(Records from a collection)

────────

-- ==== Sys2Proof/Machine/Can.lean ====
section
/-! DEFINITION. The CAN FD controllers (spec/19, R499 to R523): enabling, reception and staging, posting and transmission, errors and twin
mode. Error counters count as ISO 11898-1 has them (log entry 58). -/

namespace Sys2Proof.Machine

/-! ## Registers -/

/-- A register of controller `n`. -/
def canKey (n off : Nat) : Nat := rk (canPage n) off

/-- A controller's state in ESTAT: 0 error active, 1 error passive, 2 bus-off, 3 integrating. -/
def State.canState (s : State) (n : Nat) : Nat := s.fld (canKey n Reg.CAN_ESTAT) 30 2

/-- A controller takes part on the bus: its port is open, it is enabled, and it is error active or passive (R82, R116). -/
def State.canLive (s : State) (n : Nat) : Bool :=
  !s.isolated (canPage n) && s.flag (canKey n Reg.CTRL) 0 && decide (s.canState n < 2)

/-- Bus monitoring (R517, R522): on request, or because the module is silent. -/
def State.canMonitor (s : State) (n : Nat) : Bool := s.flag (canKey n Reg.CAN_CFG) 27 || s.silent

/-- A nominal bit's length in CLK_CAN cycles (R500). -/
def State.canNominal (s : State) (n : Nat) : Nat :=
  let k := canKey n Reg.CAN_NBT
  (s.fld k 24 8 + 1) * (3 + s.fld k 16 8 + s.fld k 8 7)

/-- A data bit's length in CLK_CAN cycles (R500). -/
def State.canData (s : State) (n : Nat) : Nat :=
  let k := canKey n Reg.CAN_DBT
  (s.fld k 24 5 + 1) * (3 + s.fld k 16 5 + s.fld k 8 4)

/-- FD frames, and the bit-rate switch, are enabled. -/
def State.canFd (s : State) (n : Nat) : Bool := s.flag (canKey n Reg.CAN_CFG) 31
def State.canBrs (s : State) (n : Nat) : Bool := s.canFd n && s.flag (canKey n Reg.CAN_CFG) 30

/-- The bit timing allows an enable: 10 kbit/s to 1 Mbit/s, and data at the nominal rate or more, at most 8 Mbit/s (R500). -/
def State.timingOk (s : State) (n : Nat) : Bool :=
  let nb := s.canNominal n
  let db := s.canData n
  decide (80 ≤ nb ∧ nb ≤ 8000) && (!s.canBrs n || decide (10 ≤ db ∧ db ≤ nb))

/-- Tmax in ns (R503); a CLK_CAN cycle is 12.5 ns. -/
def State.canTmax (s : State) (n : Nat) : Nat :=
  let nb := s.canNominal n
  let cycles := if !s.canFd n then 160 * nb else if !s.canBrs n then 740 * nb else 60 * nb + 680 * s.canData n
  cycles * 25 / 2

/-- Triple sampling is in use (R501). -/
def State.canTriple (s : State) (n : Nat) : Bool :=
  s.flag (canKey n Reg.CTRL) 0 && decide (640 ≤ s.canNominal n) && !s.flag (canKey n Reg.CAN_CFG) 29

/-- What NBT, DBT and CFG store of a written value (R522). -/
def canStored (off : Nat) (v : W32) : W32 :=
  let sjw (v : W32) (w lo : Nat) : W32 := if fieldOf v lo w < fieldOf v 0 w then withField v 0 w (fieldOf v lo w) else v
  match off with
  | 0x100 => if fieldOf v 8 8 = 0 then withField v 8 8 1 else v
  | 0x104 => sjw (if fieldOf v 16 8 = 0 then withField v 16 8 1 else v) 7 8
  | 0x108 => sjw v 4 8
  | _ => v

/-- A write to the timing registers has no effect while the controller is enabled (R500). -/
def State.timingClosed (s : State) (p off : Nat) : Bool := (off == 0x104 || off == 0x108) && s.flag (rk p Reg.CTRL) 0

/-- CTRL.EN of a controller rises or falls (R499, R500, R503). -/
def State.canEnable (p : Nat) (on : Bool) (s : State) : State :=
  let n := p - 0x0E0
  let s := s.setFld (canKey n Reg.CAN_ESTAT) 30 2 3
  if !on then s.setReg (canKey n 0x12C) 0
  else if s.timingOk n then s.setReg (canKey n 0x12C) (BitVec.ofNat 32 (s.canTmax n))
  else
    let s := (s.setFlag (rk p Reg.CTRL) 0 false).setFlag (rk p Reg.STAT) 0 false
    (s.setEvt (canKey n 0x130) 6).logCan n 0xFFF 0x0E

/-- A write of CTRL of a CAN page: with EN already 1 it starts a bus-off recovery that is not automatic (R516). -/
def State.writeCanCtrl (s : State) (w : Writer) (p : Nat) (v : W32) : State :=
  let n := p - 0x0E0
  let restart := v.getLsbD 0 && s.flag (rk p Reg.CTRL) 0 && s.canState n == 2 && !s.flag (canKey n Reg.CAN_CFG) 28
  let s := if restart then s.setCanCtl n { s.canCtl n with recovering := true } else s
  s.writeCtrl w p v (State.canEnable p)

────────

= Exercise goal =
Retype the data precisely.

= Solution for this task =
-- ==== Sys2Proof/Machine/Can.lean ====
section
/-! DEFINITION. The CAN FD controllers (spec/19, R499 to R523): enabling, reception and staging, posting and transmission, errors and twin
mode. Error counters count as ISO 11898-1 has them (log entry 58). -/

namespace Sys2Proof.Machine

/-! ## Registers -/

/-- A register of controller `n`. -/
def canKey (n off : Nat) : Nat := rk (canPage n) off

/-- A controller's state in ESTAT: 0 error active, 1 error passive, 2 bus-off, 3 integrating. -/
def State.canState (s : State) (n : Nat) : Nat := s.fld (canKey n Reg.CAN_ESTAT) 30 2

/-- A controller takes part on the bus: its port is open, it is enabled, and it is error active or passive (R82, R116). -/
def State.canLive (s : State) (n : Nat) : Bool :=
  !s.isolated (canPage n) && s.flag (canKey n Reg.CTRL) 0 && decide (s.canState n < 2)

/-- Bus monitoring (R517, R522): on request, or because the module is silent. -/
def State.canMonitor (s : State) (n : Nat) : Bool := s.flag (canKey n Reg.CAN_CFG) 27 || s.silent

/-- A nominal bit's length in CLK_CAN cycles (R500). -/
def State.canNominal (s : State) (n : Nat) : Nat :=
  let k := canKey n Reg.CAN_NBT
  (s.fld k 24 8 + 1) * (3 + s.fld k 16 8 + s.fld k 8 7)

/-- A data bit's length in CLK_CAN cycles (R500). -/
def State.canData (s : State) (n : Nat) : Nat :=
  let k := canKey n Reg.CAN_DBT
  (s.fld k 24 5 + 1) * (3 + s.fld k 16 5 + s.fld k 8 4)

/-- FD frames, and the bit-rate switch, are enabled. -/
def State.canFd (s : State) (n : Nat) : Bool := s.flag (canKey n Reg.CAN_CFG) 31
def State.canBrs (s : State) (n : Nat) : Bool := s.canFd n && s.flag (canKey n Reg.CAN_CFG) 30

/-- The bit timing allows an enable: 10 kbit/s to 1 Mbit/s, and data at the nominal rate or more, at most 8 Mbit/s (R500). -/
def State.timingOk (s : State) (n : Nat) : Bool :=
  let nb := s.canNominal n
  let db := s.canData n
  decide (80 ≤ nb ∧ nb ≤ 8000) && (!s.canBrs n || decide (10 ≤ db ∧ db ≤ nb))

/-- Tmax in ns (R503); a CLK_CAN cycle is 12.5 ns. -/
def State.canTmax (s : State) (n : Nat) : Nat :=
  let nb := s.canNominal n
  let cycles := if !s.canFd n then 160 * nb else if !s.canBrs n then 740 * nb else 60 * nb + 680 * s.canData n
  cycles * 25 / 2

/-- Triple sampling is in use (R501). -/
def State.canTriple (s : State) (n : Nat) : Bool :=
  s.flag (canKey n Reg.CTRL) 0 && decide (640 ≤ s.canNominal n) && !s.flag (canKey n Reg.CAN_CFG) 29

/-- What NBT, DBT and CFG store of a written value (R522). -/
def canStored (off : Nat) (v : W32) : W32 :=
  let sjw (v : W32) (w lo : Nat) : W32 := if fieldOf v lo w < fieldOf v 0 w then withField v 0 w (fieldOf v lo w) else v
  match off with
  | 0x100 => if fieldOf v 8 8 = 0 then withField v 8 8 1 else v
  | 0x104 => sjw (if fieldOf v 16 8 = 0 then withField v 16 8 1 else v) 7 8
  | 0x108 => sjw v 4 8
  | _ => v

/-- A write to the timing registers has no effect while the controller is enabled (R500). -/
def State.timingClosed (s : State) (p off : Nat) : Bool := (off == 0x104 || off == 0x108) && s.flag (rk p Reg.CTRL) 0

/-- CTRL.EN of a controller rises or falls (R499, R500, R503). -/
def State.canEnable (p : Nat) (on : Bool) (s : State) : State :=
  let n := p - 0x0E0
  let s := s.setFld (canKey n Reg.CAN_ESTAT) 30 2 3
  if !on then s.setReg (canKey n 0x12C) 0
  else if s.timingOk n then s.setReg (canKey n 0x12C) (BitVec.ofNat 32 (s.canTmax n))
  else
    let s := (s.setFlag (rk p Reg.CTRL) 0 false).setFlag (rk p Reg.STAT) 0 false
    (s.setEvt (canKey n 0x130) 6).logCan n 0xFFF 0x0E

/-- A write of CTRL of a CAN page: with EN already 1 it starts a bus-off recovery that is not automatic (R516). -/
def State.writeCanCtrl (s : State) (w : Writer) (p : Nat) (v : W32) : State :=
  let n := p - 0x0E0
  let restart := v.getLsbD 0 && s.flag (rk p Reg.CTRL) 0 && s.canState n == 2 && !s.flag (canKey n Reg.CAN_CFG) 28
  let s := if restart then s.setCanCtl n { s.canCtl n with recovering := true } else s
  s.writeCtrl w p v (State.canEnable p)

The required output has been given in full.